____ TASK MATERIAL

/-- R365 to R381: translation invalidation, locked ways, pre-emption. The model's choices: the image of an urgent launch (log entry 16),
several urgent instances on one victim (60), full-state save and restore (61, 153), engines of a stopped core (152). -/
def Obligations.TranslationControlAndPreemption : Prop :=
  ∀ (s : State) (d : Dst) (a b : Src) (pr : Preempt) (l : Launch) (i : Inst),
    let c := s.core
    let x := (s.gS a).toNat
    let y := (s.gS b).toNat
    let once := (s.cores.map Core.name).Nodup
    let posts := fun (j : Instr) (v : Nat) => exec j s = .next (s.post 1 (.scalar d (.ofNat 64 v)))
    let part := s.partOf c.id
    (s.level = 0 → ∀ j ∈ [Instr.tlbiVa a b, .tlbiAsid b, .tlbiAll, .prmt d a b, .rsum d a], TrapsPriv j s 0) ∧
    (s.level < (if s.split then 2 else 1) → TrapsPriv (.lockw d a) s 0) ∧
    (1 ≤ s.level →
      (s.tlbiAsidOk y = false → TrapsIllop (.tlbiVa a b) s ∧ TrapsIllop (.tlbiAsid b) s) ∧
      (s.tlbiAsidOk y = true → 2 ^ 48 ≤ x → Traps (.tlbiVa a b) s 5 (.ofNat 64 x)) ∧
      let drops := fun (i : Instr) (f : TlbEntry → Bool) =>
        (s.fencePending .package true = true → WaitsFor i s .fence) ∧
        -- what has used a dropped entry, a copy under way for one, is waited for
        (s.fencePending .package true = false → (∃ k ∈ s.others, s.tlbiScope k = true ∧ ∃ j ∈ k.port.cq0 ++ k.port.cq1, j.moved ≠ 0) → once →
          Completes i s fun t => t.core.flow.verdict = .waits .fence ∧ t.core.regs = c.regs) ∧
        (s.fencePending .package true = false → once → (∀ k ∈ s.cores, k.port.cohQ = [] ∧ k.port.comQ = [] ∧
            ∀ j ∈ k.port.cq0 ++ k.port.cq1, j.moved = 0) → (∀ l ∈ s.launches, ∀ i ∈ l.insts, i.buf = []) → s.tileTab = [] →
          Completes i s fun t => t.mem = s.mem ∧ t.core.regs = c.regs ∧ t.core.ctl = c.ctl ∧
            (∀ n k, s.coreAt n = some k → ∃ k', t.coreAt n = some k' ∧ k'.regs = k.regs ∧
              k'.port.tlb = if s.tlbiScope k then k.port.tlb.filter (fun e => !f e) else k.port.tlb) ∧
            -- the cluster TLBs of the scope; in split mode the draft cluster's keeps the entries of the other partitions
            ∀ e, e ∈ t.ctlb ↔ e ∈ s.ctlb ∧ ¬ (f e.2 = true ∧
              (s.split = false ∨ (e.1 = part ∧ e.1 ≠ 4) ∨ (e.1 = 4 ∧ bits e.2.asid.toNat 14 2 = part))))
      (s.tlbiAsidOk y = true → x < 2 ^ 48 →
        drops (.tlbiVa a b) fun e => decide (e.va ≤ x) && decide (x < e.va + e.size) && (e.g || e.asid == .ofNat 16 y)) ∧
      (s.tlbiAsidOk y = true → drops (.tlbiAsid b) fun e => e.asid.toNat == y && !e.g) ∧
      drops .tlbiAll fun _ => true) ∧
    ((if s.split then 2 else 1) ≤ s.level →
      (6 < x ∨ c.prov = true → TrapsIllop (.lockw d a) s) ∧
      (x ≤ 6 → c.prov = false →
        let held := ∃ e ∈ s.tileTab, ∃ j ∈ e.slots, 2048 * x ≤ j
        (x < s.ways → held → posts (.lockw d a) (2 ^ 63 + 0x40)) ∧
        (s.ways ≤ x ∨ ¬ held → exec (.lockw d a) s = .next
          ({ s with ways := x, l2v := s.l2v.filter fun z => decide (z.way < 24 - x) }.post 1 (.scalar d 0#64))))) ∧
    (1 ≤ s.level →
      (s.victimCore x = none → TrapsIllop (.prmt d a b) s ∧ TrapsIllop (.rsum d a) s) ∧
      ∀ v, s.victimCore x = some v →
        (∀ key, s.bad = [] → s.flips = [] → s.checkCoh y 64 false false = .ok key →
          let r := memNat s.mem key 64
          (∀ code, s.prmtCode part r v = some code → posts (.prmt d a b) (2 ^ 63 + code)) ∧
          (s.prmtCode part r v = none → once → Completes (.prmt d a b) s fun t => t.mem = s.mem ∧ t.core.regs = c.regs ∧ ∃ l',
            t.launches = s.launches ++ [l'] ∧ l'.urgent = some v ∧ l'.image = lrImage r ∧ l'.clock = 0 ∧
            t.preempts = s.preempts ++ [⟨s.victims v, l'.slot, false, false, 0, none, ((s.coreAt v).bind Core.launch).map Prod.fst⟩] ∧
            t.core.port.pend = c.port.pend ++ [⟨c.unf + 1, c.unf, c.flow.slot, .scalar d 0#64⟩] ∧
            ∀ n ∈ s.victims v, ∀ k, s.coreAt n = some k → ∃ k', t.coreAt n = some k' ∧ k'.exc = { k.exc with pend := true } ∧
              k'.regs = k.regs ∧ k'.flow = k.flow)) ∧
        (s.preemptOf v = none → posts (.rsum d a) (2 ^ 63 + 0x55)) ∧
        (s.preemptOf v = some pr →
          ((∃ k ∈ s.pick pr.victims, k.exc.active = true) → posts (.rsum d a) (2 ^ 63 + 0x54)) ∧
          ((∀ k ∈ s.pick pr.victims, k.exc.active = false) →
            (pr.done = false → WaitsFor (.rsum d a) s .transition) ∧
            (pr.done = true → once → pr.victims.Nodup → Completes (.rsum d a) s fun t => t.mem = s.mem ∧ pr ∉ t.preempts ∧ ∃ r, c.clock ≤ r ∧
              ∀ n ∈ pr.victims, ∀ k, s.coreAt n = some k → ∃ k', t.coreAt n = some k' ∧ k'.stopped = false ∧ k'.clock = r ∧
                k'.exc = { k.exc with pend := false } ∧ k'.regs = k.regs ∧ k'.flow = k.flow)))) ∧
    -- the events
    (c.exc.pend = false ∨ c.stopped = true ∨ c.urg = true → exec .preemptionStop s = .next s) ∧
    (c.exc.pend = true → c.stopped = false → c.urg = false → once → s.gang.Nodup →
      (∀ k ∈ s.pick s.gang, k.flow.lock = none ∧ k.trapFrozen = false ∧ k.exc.shadow = none ∧ k.exc.entering = none) →
      Completes .preemptionStop s fun t => t.mem = s.mem ∧
        (t.preempts = s.preempts.map fun p =>
          if c.name ∈ p.victims then { p with since := c.clock, wall := some (s.wallOf c.clock) } else p) ∧
        ∀ n ∈ s.gang, ∀ k, s.coreAt n = some k → t.coreAt n = some { k with stopped := true }) ∧
    (s.preemptOf c.id = none → exec .urgentRelease s = .next s ∧ exec .urgentComplete s = .next s) ∧
    (s.preemptOf c.id = some pr → s.launchAt pr.launch = some l →
      (∀ img g gs, (l.insts.find? fun i => i.st == .waitDef) = some i → s.imageOf l.part l.asid l.image = some img → img.gangs = g :: gs →
        l.urgent ≠ none → l.pbo = 0#64 → pr.released = false → pr.done = false → once → pr.victims.Nodup → c.id < 65536 →
        (∀ n ∈ pr.victims, n < 65536) → (∀ k ∈ s.pick pr.victims, k.stopped = true) → Completes .urgentRelease s fun t =>
          (∀ z, (∀ n ∈ pr.victims, let top := keySpad n (sliceSize (decide (1024 ≤ n)) - 65536); z < top ∨ top + 65536 ≤ z) →
            memGet t.mem z = memGet s.mem z) ∧
          (∀ n ∈ pr.victims, ∀ k, s.coreAt n = some k → ∃ k', t.coreAt n = some k' ∧ k'.exc = { k.exc with active := true } ∧ k'.regs = k.regs) ∧
          ∃ r, c.clock ≤ r ∧ ∀ n ∈ pr.victims, ∀ k, s.coreAt n = some k → k.ctl.vcore.toNat < g.cols * g.rows →
            ∃ u, t.coreAt (n + 65536) = some u ∧ u.urg = true ∧ u.id = n ∧ u.clock = r ∧ u.exc.level = 0#2 ∧ u.regs = Regs.reset ∧
              u.ctl.vcore = k.ctl.vcore ∧ u.ctl.releasedAt = k.ctl.releasedAt ∧ u.tasks.wait = .running) ∧
      -- a launch without an instance is complete at its release
      (l.insts = [] → l.urgent ≠ none → l.done = 0#64 → l.parent = none → s.queueAt l.part l.qnum = none → once → s.preempts = [pr] →
        pr.released = false → pr.done = false → (∀ k ∈ s.pick pr.victims, k.stopped = true) → Completes .urgentRelease s fun t => t.mem = s.mem ∧
          t.launches = s.launches.filter (fun z => z.slot != l.slot) ∧ t.preempts = [{ pr with done := true }] ∧ t.core.regs = c.regs) ∧
      (l.insts = [i] → i.st = .runDef → c.urg = false → c.id < 65536 → l.done = 0#64 → l.src = 0 → l.parent = none →
        s.queueAt l.part l.qnum = none → (∀ z ∈ s.launches, z.parent ≠ some l.slot) → once → s.preempts = [pr] → pr.done = false →
        (∀ z ∈ i.cores, 65536 ≤ z.2.2 ∧ ∃ k, s.coreAt z.2.2 = some k ∧ k.finished = true) → (∀ n ∈ pr.victims, n < 65536) →
        Completes .urgentComplete s fun t => t.mem = s.mem ∧ (∀ z ∈ i.cores, t.coreAt z.2.2 = none) ∧
          t.launches = s.launches.filter (fun z => z.slot != l.slot) ∧ t.preempts = [{ pr with done := true }] ∧
          ∀ n ∈ pr.victims, ∀ k, s.coreAt n = some k → ∃ k', t.coreAt n = some k' ∧ k'.exc = { k.exc with active := false } ∧ k'.regs = k.regs)) ∧
    (∀ slot idx, c.launch = some (slot, idx) → s.instOf c = some i → i.restored = none → c.urg = false →
      let ns := i.cores.map fun z => z.2.2
      s.pick ns ≠ [] → (∀ k ∈ s.pick ns, k.stopped = true ∧ k.exc.active = false) →
      -- what R374 and R375 leave is waited for
      ((∃ k ∈ s.pick ns, k.settled = false) →
        exec .fullStateSave s = .next (s.modInst slot idx fun z => { z with save := true })) ∧
      ((∀ k ∈ s.pick ns, k.settled = true) → s.tileTab = [] → s.scrQ = [] → once → ns.Nodup → (∀ n ∈ ns, n < 65536) →
        Completes .fullStateSave s fun t => t.mem = s.mem ∧
        (∃ v, t.saved = s.saved ++ [v] ∧ v.cores = s.pick ns ∧ (∀ k, ownKey ns k = true → memGet v.mem k = memGet s.mem k) ∧
          v.stops ++ t.preempts = (s.preempts.filter fun p => p.victims.any ns.contains) ++ s.preempts.filter fun p => !p.victims.any ns.contains) ∧
        (∀ n ∈ ns, ∀ k, s.coreAt n = some k → ∃ k', t.coreAt n = some k' ∧ k'.launch = none ∧ k'.tasks.wait = .exited ∧ k'.regs = Regs.reset))) ∧
    (∀ v r, s.saved = v :: r → v.cores ≠ [] → (∀ z ∈ s.launches, ∀ x ∈ z.insts, x.restored = none) →
      (∀ k ∈ v.cores, k.urg = false) → (v.cores.map Core.id).Nodup → once →
      let ns := v.cores.map Core.id
      (s.restorePlace v = none → exec .fullStateRestore s = .next { s with saved := { v with wanted := true } :: r }) ∧
      -- on its own cores, where they are free
      (v.mem.wf = true → s.mem.wf = true → (∀ z ∈ v.mem, ownKey ns z.1 = true) →
        (∀ n ∈ tileIds v.cores, n ∉ s.heldIds (fun _ _ => true) ∧ s.loadable n = true) → Completes .fullStateRestore s fun t =>
        t.saved = r ∧ (∀ k, memGet t.mem k = if ownKey ns k then memGet v.mem k else memGet s.mem k) ∧ t.mem.wf = true ∧ ∃ now,
        ∀ k ∈ v.cores, ∃ k', t.coreAt k.id = some k' ∧ k'.regs = k.regs ∧ k'.flow = k.flow ∧ k'.exc = k.exc ∧
          k'.spe = k.spe ∧ k'.mtx = k.mtx ∧ k'.clock = now ∧
          { k'.ctl with slotmap := k.ctl.slotmap, latch := k.ctl.latch, solo := k.ctl.solo, own := k.ctl.own } = k.ctl) ∧
      -- on others that R68 gives its gangs
      (∀ place, s.restorePlace v = some place → place.map Prod.fst = ns → (place.map Prod.snd).Nodup → Completes .fullStateRestore s fun t =>
        t.saved = r ∧ ∀ z ∈ v.cores.zip (place.map Prod.snd), ∃ k', t.coreAt z.2 = some k' ∧ k'.id = z.2 ∧ k'.regs = z.1.regs ∧
          k'.flow = z.1.flow ∧ k'.exc = z.1.exc ∧ k'.spe = z.1.spe ∧ k'.launch = z.1.launch ∧ k'.stopped = z.1.stopped))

________

» TASK DETAILS:
In the entries above, find the line with "v.stops ++ t.preempts" and the line with "(∀ k ∈ v.cores, k.urg", then restate word for word both of them and every line between, with nothing more.

» ANSWER FOR THIS EXERCISE:
          v.stops ++ t.preempts = (s.preempts.filter fun p => p.victims.any ns.contains) ++ s.preempts.filter fun p => !p.victims.any ns.contains) ∧
        (∀ n ∈ ns, ∀ k, s.coreAt n = some k → ∃ k', t.coreAt n = some k' ∧ k'.launch = none ∧ k'.tasks.wait = .exited ∧ k'.regs = Regs.reset))) ∧
    (∀ v r, s.saved = v :: r → v.cores ≠ [] → (∀ z ∈ s.launches, ∀ x ∈ z.insts, x.restored = none) →
      (∀ k ∈ v.cores, k.urg = false) → (v.cores.map Core.id).Nodup → once →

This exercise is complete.